Passt schon, weiß ja von wem es kommt. Ein wenig Dekadent kann es ja ruhig sein, hauptsache keine Pukydekadenz (wenn es die überhaupt gibt) Schöne Weihnachten allen Lesern
Sabine


----------



## Taurus1 (15. Dezember 2014)

Wow, echt toll geworden!


----------



## palsfjall (5. Januar 2015)

Hi, ich habe mal eine Frage zu den Kurbeln (bin erst jetzt darauf aufmerksam geworden). Die gibt es anscheinend noch relativ häufig zu moderaten Preisen, ich hatte die Kurbelarme aber immer für zu schmal zum Kürzen eingeschätzt (Ferndiagnose). Anscheinend ein Irrtum. Wieveil Fleisch ist denn links und rechts vom Pedalauge vorhanden?


----------



## Fisch123 (5. Januar 2015)

Kurbelbreite an der Stelle wo das Gewinde sitzt ist 26 mm. Gewinde ist 13 mm.
Also noch genügend Fleisch vorhanden.
Sabine


----------



## palsfjall (5. Januar 2015)

Ja das sollte reichen. Danke für die schnelle Antwort.


----------



## MTB-News.de




----------



## Fisch123 (1. Februar 2015)

Heute mal das 1 Laufrad für vorn fertig bekommen.
Noch nie gemacht, war aber ganz easy, dank Tips von @Roelof .

Erdmann Nabe	30,00€
16 sapim race	12,00€
Alunippel			3,50€ waren aber 72 Stk.
Schürmann Felge 6,00€ für 2 Stk.
alles incl. Versand. Warten lohnt sich halt.
Fehlt mir jetzt nur noch eine adäquate gunstige Nabe für hi.

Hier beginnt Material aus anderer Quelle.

/- lfeLine (R409). -/
/-- Offset of LFE_LN_CFG (R409). -/
def oLFE_LN_CFG : Nat := 0x40
/-- Offset of LFE_LN_BIND (R409). -/
def oLFE_LN_BIND : Nat := 0x44
/-- Offset of LFE_LN_BIND_CTRL (R409). -/
def oLFE_LN_BIND_CTRL : Nat := 0x48
/-- Offset of LFE_LN_DC (R409). -/
def oLFE_LN_DC : Nat := 0x4C
/-- Offset of LFE_LN_HOLD (R409). -/
def oLFE_LN_HOLD : Nat := 0x50
/-- Offset of LFE_LN_ICAP (R409). -/
def oLFE_LN_ICAP : Nat := 0x54
/-- Offset of LFE_LN_VOICE (R409). -/
def oLFE_LN_VOICE : Nat := 0x58
/-- Offset of LFE_LN_HR (R409). -/
def oLFE_LN_HR : Nat := 0x5C
/-- Offset of LFE_LN_RING (R409). -/
def oLFE_LN_RING : Nat := 0x60
/-- Offset of LFE_LN_RING_CTRL (R409). -/
def oLFE_LN_RING_CTRL : Nat := 0x64
/-- Offset of LFE_LN_RING_ON_CMD (R409). -/
def oLFE_LN_RING_ON_CMD : Nat := 0x68
/-- Offset of LFE_LN_RING_OFF_CMD (R409). -/
def oLFE_LN_RING_OFF_CMD : Nat := 0x6C
/-- Offset of LFE_LN_SW (R409). -/
def oLFE_LN_SW : Nat := 0x70
/-- Offset of LFE_LN_STATUS (R409). -/
def oLFE_LN_STATUS : Nat := 0x80
/-- Offset of LFE_LN_I_FINE (R409). -/
def oLFE_LN_I_FINE : Nat := 0x84
/-- Offset of LFE_LN_I_MEAS (R409). -/
def oLFE_LN_I_MEAS : Nat := 0x88
/-- Offset of LFE_LN_VT (R409). -/
def oLFE_LN_VT : Nat := 0x8C
/-- Offset of LFE_LN_VR (R409). -/
def oLFE_LN_VR : Nat := 0x90
/-- Offset of LFE_LN_COARSE (R409). -/
def oLFE_LN_COARSE : Nat := 0x94
/-- Offset of LFE_LN_ICMD (R409). -/
def oLFE_LN_ICMD : Nat := 0x98
/-- Offset of LFE_LN_CNT_SAT (R409). -/
def oLFE_LN_CNT_SAT : Nat := 0x9C
/-- Offset of LFE_LN_CNT_RANGE (R409). -/
def oLFE_LN_CNT_RANGE : Nat := 0xA0
/-- The registers of this page (R409). -/
def rows_lfeLine : List RegRow := [
  ⟨0x40, 1, 4, 32, .rw, 0x60800000, 0xFFFF03FF, false⟩,
  ⟨0x44, 1, 4, 32, .rw, 0x0, 0xFFFFFFFF, false⟩,
  ⟨0x48, 1, 4, 32, .rw, 0x0, 0x3, false⟩,
  ⟨0x4C, 1, 4, 32, .rw, 0x0, 0xFFFF, false⟩,
  ⟨0x50, 1, 4, 32, .rw, 0x0, 0xFFFF, false⟩,
  ⟨0x54, 1, 4, 32, .rwl, 0x2710, 0xFFFF, false⟩,
  ⟨0x58, 1, 4, 32, .rw, 0x7D0, 0xFFFF, false⟩,
  ⟨0x5C, 1, 4, 32, .rw, 0xC8, 0xFFFF, false⟩,
  ⟨0x60, 1, 4, 32, .rw, 0x3E80FA0, 0xFFFFFFFF, false⟩,
  ⟨0x64, 1, 4, 32, .rw, 0x40000528, 0xC000FFFF, false⟩,
  ⟨0x68, 1, 4, 32, .rw, 0x0, 0xFFFFFFFF, false⟩,
  ⟨0x6C, 1, 4, 32, .rw, 0x0, 0xFFFFFFFF, false⟩,
  ⟨0x70, 4, 4, 32, .rw, 0x0, 0xFFFFFFFF, false⟩,
  ⟨0x80, 1, 4, 32, .ro, 0x20000000, 0xFF0000FF, false⟩,
  ⟨0x84, 1, 4, 32, .ro, 0x0, 0xFFFFF, false⟩,
  ⟨0x88, 1, 4, 32, .ro, 0x0, 0xFFFF, false⟩,
  ⟨0x8C, 1, 4, 32, .ro, 0x0, 0x3FFFF, false⟩,
  ⟨0x90, 1, 4, 32, .ro, 0x0, 0x3FFFF, false⟩,
  ⟨0x94, 1, 4, 32, .ro, 0x0, 0x3FFFFFF, false⟩,
  ⟨0x98, 1, 4, 32, .ro, 0x0, 0xFFFF, false⟩,
  ⟨0x9C, 1, 4, 32, .ro, 0x0, 0xFFFFFFFF, true⟩,
  ⟨0xA0, 1, 4, 32, .ro, 0x0, 0xFFFFFFFF, true⟩]

/- sce (R410). -/
/-- Key of SCE_CTRL (R410). -/
def rSCE_CTRL : Nat := 0x180040
/-- Key of SCE_CMD (R410). -/
def rSCE_CMD : Nat := 0x180044
/-- Key of SCE_STATE (R410). -/
def rSCE_STATE : Nat := 0x180048
/-- Key of SCE_ABORT (R410). -/
def rSCE_ABORT : Nat := 0x18004C
/-- Key of SCE_STALL_MAX (R410). -/
def rSCE_STALL_MAX : Nat := 0x180050
/-- Key of SCE_START (R410). -/
def rSCE_START : Nat := 0x180054
/-- Key of SCE_TXQ (R410). -/
def rSCE_TXQ : Nat := 0x180058
/-- Key of SCE_RXQ (R410). -/
def rSCE_RXQ : Nat := 0x18005C
/-- Key of SCE_QSTAT (R410). -/
def rSCE_QSTAT : Nat := 0x180060
/-- Key of SCE_PM_ADDR (R410). -/
def rSCE_PM_ADDR : Nat := 0x180064
/-- Key of SCE_PM_DATA (R410). -/
def rSCE_PM_DATA : Nat := 0x180068
/-- The registers of this page (R410). -/
def rows_sce : List RegRow := [
  ⟨0x40, 1, 4, 32, .rwl, 0xF, 0x1FF, false⟩,
  ⟨0x44, 1, 4, 32, .wo, 0x0, 0x3, false⟩,
  ⟨0x48, 1, 4, 32, .ro, 0x0, 0x1FF0003, false⟩,
  ⟨0x4C, 1, 4, 32, .ro, 0x0, 0x80003F3F, false⟩,
  ⟨0x50, 1, 4, 32, .rw, 0x3E8, 0xFFFF, false⟩,
  ⟨0x54, 1, 4, 32, .rw, 0x0, 0x1FF, false⟩,
  ⟨0x58, 1, 4, 32, .wo, 0x0, 0xFFFFFFFF, false⟩,
  ⟨0x5C, 1, 4, 32, .ro, 0x0, 0xFFFFFFFF, false⟩,
  ⟨0x60, 1, 4, 32, .ro, 0x0, 0xFFFFFFFF, false⟩,
  ⟨0x64, 1, 4, 32, .rw, 0x0, 0x1FF, false⟩,
  ⟨0x68, 1, 4, 32, .rw, 0x0, 0xFFFFFFFF, false⟩]

/- clu0 (R429). -/
/-- Key of CLU_CFG (R429). -/
def rCLU_CFG : Nat := 0x190040
/-- Key of CLU_STATE (R429). -/
def rCLU_STATE : Nat := 0x190044
/-- Key of CLU_CABLE (R429). -/
def rCLU_CABLE : Nat := 0x190048
/-- Key of CLU_OFFSET (R429). -/
def rCLU_OFFSET : Nat := 0x19004C
/-- Key of CLU_LAST_PULSE (R429). -/
def rCLU_LAST_PULSE : Nat := 0x190050
/-- Key of CLU_PULSE_MISS (R429). -/
def rCLU_PULSE_MISS : Nat := 0x190054
/-- Key of CLU_MSG_ERR (R429). -/
def rCLU_MSG_ERR : Nat := 0x190058
/-- The registers of this page (R429). -/
def rows_clu0 : List RegRow := [
  ⟨0x40, 1, 4, 32, .rwl, 0x0, 0x8000000F, false⟩,
  ⟨0x44, 1, 4, 32, .ro, 0x0, 0xFFFF001B, false⟩,
  ⟨0x48, 1, 4, 32, .rw, 0x0, 0xFFFF, false⟩,
  ⟨0x4C, 1, 4, 32, .ro, 0x0, 0xFFFFFFFF, false⟩,
  ⟨0x50, 1, 4, 32, .ro, 0x0, 0xFFFFFFFF, false⟩,
  ⟨0x54, 1, 4, 32, .ro, 0x0, 0xFFFFFFFF, true⟩,
  ⟨0x58, 1, 4, 32, .ro, 0x0, 0xFFFFFFFF, true⟩]

/- clu1 (R429). -/
/-- CLU_WSTATw is 4w above this key, w from 1 to 15 (R429). -/
def rCLU_WSTAT : Nat := 0x191040
/-- The registers of this page (R429). -/
def rows_clu1 : List RegRow := [
  ⟨0x44, 15, 4, 32, .ro, 0x0, 0xFE00FFFF, false⟩]

/- fab0 (R430). -/
/-- Key of FAB_CFG (R430). -/
def rFAB_CFG : Nat := 0x1A0040
/-- Key of FAB_ADDR (R430). -/
def rFAB_ADDR : Nat := 0x1A0044
/-- Key of FAB_DEV_ID (R430). -/
def rFAB_DEV_ID : Nat := 0x1A0048
/-- Key of FAB_PORTS (R430). -/
def rFAB_PORTS : Nat := 0x1A0050
/-- Key of FAB_HOP_NS (R430). -/
def rFAB_HOP_NS : Nat := 0x1A0054
/-- Key of FAB_PEERS (R430). -/
def rFAB_PEERS : Nat := 0x1A0058
/-- The registers of this page (R430). -/
def rows_fab0 : List RegRow := [
  ⟨0x40, 1, 4, 32, .rwl, 0x0, 0xCFFF0FFF, false⟩,
  ⟨0x44, 1, 4, 32, .ro, 0x0, 0x80000FFF, false⟩,
  ⟨0x48, 1, 4, 64, .ro, 0x0, 0xFFFFFFFFFFFFFFFF, false⟩,
  ⟨0x50, 1, 4, 32, .rwl, 0x0, 0xF, false⟩,
  ⟨0x54, 1, 4, 32, .rwl, 0x2710, 0xFFFFF, false⟩,
  ⟨0x58, 1, 4, 32, .ro, 0x0, 0x1FFF00FF, false⟩]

Gewicht für den Preis auch sensationell!


 

Hi. Rad wird wohl schwieriger.
Gruss Sabine


----------



## Floh (2. Februar 2015)

Ja einfacher als radial wird es wohl nicht. Aber auch 2-fach gekreuzt geht, wenn man stumpf methodisch arbeitet.
Stichwort "Wheelbuilding" von Sheldon Brown...


----------



## Fisch123 (2. Februar 2015)

Floh schrieb:


> Ja einfacher als radial wird es wohl nicht. Aber auch 2-fach gekreuzt geht, wenn man stumpf methodisch arbeitet.
> Stichwort "Wheelbuilding" von Sheldon Brown...


Schaun wir mal.
Hi. soll Zahnkranzseite 2-fach gekreuzt. andere Seite radial


----------



## Floh (2. Februar 2015)

Für nicht-Scheibenbremse dürfte das reichen.


----------



## Fisch123 (2. Februar 2015)

Passt scho,  hab ich mit Roelof schon abgekaspert.


----------



## Baumbaer (23. Februar 2015)

Hi,
sehr schönes Rad, so in etwa stelle ich mir das für meinen Kleinen auch vor. Wo hast du die Gabel herbekommen? Da bin ich nämlich etwas radlos wie man günstig an eine rankommt.


----------



## MTB-News.de




----------



## Fisch123 (23. Februar 2015)

Hast du denn schon andere Teile, oder suchst du noch?
Die Gabel habe ich durch Zufall hier im Bikemarkt gefunden.
Sabine


----------



## Baumbaer (23. Februar 2015)

Suche noch und wühle mich hier durch das Forum. Da bin ich auch über deinen Beitrag gestolpert. Bin auch noch am Rechnen bis wann es sich noch rechnet ;-)


----------



## Fisch123 (23. Februar 2015)

@Baumbaer, du hast ne Nachricht


----------



## syncrosser (12. Oktober 2015)

Ein schönes Laufrad seh ich da mit Felgen, die ich noch im Keller habe und bis Weihnachten an das Rad meiner Tochter sollen. 
Auch wenn es schon etwas her ist: Sabine, kannst Du Dich noch an die verbaute Speichenlänge erinnern? Und wo Du die Speichen gekauft hast? Gruß und Vielen Dank


----------



## Fisch123 (12. Oktober 2015)

Hi, was ist denn das für ein Laufrad?
Du musst wissen was du für Felgen und Naben hast. Die Speichen habe ich berechnet mit einem Programm, ich glaube DT Swiss und bestellt habe ich sie bei 
Gingko. Preis Leistung und Lieferung am besten.


----------



## [email protected] (12. Oktober 2015)

Schickes Rad. Gerade die kleinen Details zeugen doch von viel Hingabe.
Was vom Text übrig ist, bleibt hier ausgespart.